Let S be a search data structure (such as a red-black tree) that performs insert, delete and search in \(O(\log n)\) time, where \(n\) is the number of elements stored. An empty data structure S can be created in \(O(1)\) time. We would like to construct a static data structure with \(n\) elements that is statically optimal in total access time, given the number of times an element is accessed in an access sequence. Recall that if item \(i\) is accessed \(p_i m\) times in a sequence of \(m\) operations then the static- optimal access time is \(O(m \sum p_i \log 1/p_i )\).

The data structure is constructed as follows. Search data structure \(S_k\) holds the \(2^{2^k}\) most frequently occurring items in the access sequence (note this means items may be in multiple trees). A search on \(v\) is done on \(S_0 , S_1,\ldots,\) until an \(S_i\) holding \(v\) is encountered. Notice that all elements in \(S_i\) are held in \(S_{i+1}\). (a) Show that the above data structure is asymptotically comparable to the optimal static tree in terms of the total time to process the access sequence. (b) Make the data structure capable of insert operations. Assume that the number of searches to be done on v is provided when v is inserted. The cost of insert should be \(O(\log n)\) amortized time, and total cost of searches should still be optimal (non-amortized). (c) Improve your solution to work even if the frequency of access is not given during the insert. Your data structure now matches the static optimality theorem of splay trees (but of course, had to be built special case). (d) Make your data structure satisfy the working set theorem on splay trees. Ignore the static optimality condition.

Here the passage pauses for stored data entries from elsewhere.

-- ==== Sys2Proof/Tests/Slice0.lean ====
section
/-! SUPPORT. Named tests: ill-formed terms, words written out from the encodings, vectors of `95_test_vectors.md`
(each test is named after its vector), and for each obligation with hypotheses a state that meets them. -/
namespace Sys2Proof.Tests
open Sys2Proof.Machine

/-- The state after reset with `pc`, SP = 0x2400, code at `pc` and further memory cells. -/
def start (pc : Word) (code : List Byte) (cells : List (Word × Byte)) : State :=
  { State.reset with
    pc := pc, sp := 0x2400#16
    mem := cells.foldl (fun m p => Memory.set m p.1.toNat p.2) (Memory.place [] pc code) }

/-- What a memory cell holds. -/
def cell (s : State) (a : Word) : Option Byte := Memory.get? s.mem a.toNat

/-- One step answers a next state of which `p` holds. -/
def goes (s : State) (p : State → Bool) : Bool :=
  match step s with
  | .next t => p t
  | _ => false

/-- The bytes decode to the instruction, nothing left over. -/
def decodesTo (p : List Byte × Instr) : Bool := decide (decode p.1 = .ok (p.2, []))

/-! ### Syntax, decoding and encoding -/

/-- There is no memory-to-memory MOV (R95); every other pair of operands is an instruction. -/
theorem test_wf_refuses_mov_m_m : Instr.wf (.mov .m .m) = false := by decide

theorem test_wf_accepts : (Instr.wf (.mov .m (.reg .a)) && Instr.wf (.mov (.reg .a) .m) && Instr.wf .hlt) = true := by decide

/-- Words of the family, one for each instruction, written out from the encodings of R83 and R88 with the codes of R84 to R87. -/
theorem test_decode_data_transfer : ∀ p ∈ ([
    ([0b01100111#8], .mov (.reg .h) (.reg .a)),
    ([0b00011110#8, 0x5A#8], .mvi (.reg .e) 0x5A#8),
    ([0b00110001#8, 0x34#8, 0x12#8], .lxi .sp 0x1234#16),
    ([0b00111010#8, 0x34#8, 0x12#8], .lda 0x1234#16),
    ([0b00110010#8, 0x34#8, 0x12#8], .sta 0x1234#16),
    ([0b00101010#8, 0x34#8, 0x12#8], .lhld 0x1234#16),
    ([0b00100010#8, 0x34#8, 0x12#8], .shld 0x1234#16),
    ([0b00001010#8], .ldax .bc),
    ([0b00010010#8], .stax .de),
    ([0b11101011#8], .xchg)] : List (List Byte × Instr)), decodesTo p = true := by decide

/-- Words of the family, one for each instruction, written out from the encodings of R83 and R88 with the codes of R84 to R87. -/
theorem test_decode_arithmetic : ∀ p ∈ ([
    ([0b10000011#8], .add (.reg .e)),
    ([0b10001110#8], .adc (.m)),
    ([0b11001110#8, 0x5A#8], .aci 0x5A#8),
    ([0b11000110#8, 0x5A#8], .adi 0x5A#8),
    ([0b10011111#8], .sbb (.reg .a)),
    ([0b10010010#8], .sub (.reg .d)),
    ([0b11011110#8, 0x5A#8], .sbi 0x5A#8),
    ([0b11010110#8, 0x5A#8], .sui 0x5A#8),
    ([0b00000100#8], .inr (.reg .b)),
    ([0b00101101#8], .dcr (.reg .l)),
    ([0b00010011#8], .inx .de),
    ([0b00101011#8], .dcx .hl),
    ([0b00100111#8], .daa),
    ([0b00001001#8], .dad .bc)] : List (List Byte × Instr)), decodesTo p = true := by decide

data structures to get static optimality

(a)

Consider the items indexed in order of decreasing frequency, i.e. such that \(p_1\geq p_2\geq \cdots \geq p_n.\) We see that \(p_i \leq 1/i\), so \(\log i \leq \log 1/p_i\). The run time of a search for element \(i\) is \[\sum_{k\leq \left\lceil \lg\lg i \right\rceil} \log 2^{2^k} \leq 2\cdot 2^{\left\lceil \lg\lg i \right\rceil} \leq 4\cdot \log i \leq 4\log 1/p_i.\] We search for element \(i\) \(mp_i\) times. Overall, the time for performing all the necessary searches is \[\sum_{i=1}^n mp_i \cdot 4\log 1/p_i,\] which is asymptotically optimal.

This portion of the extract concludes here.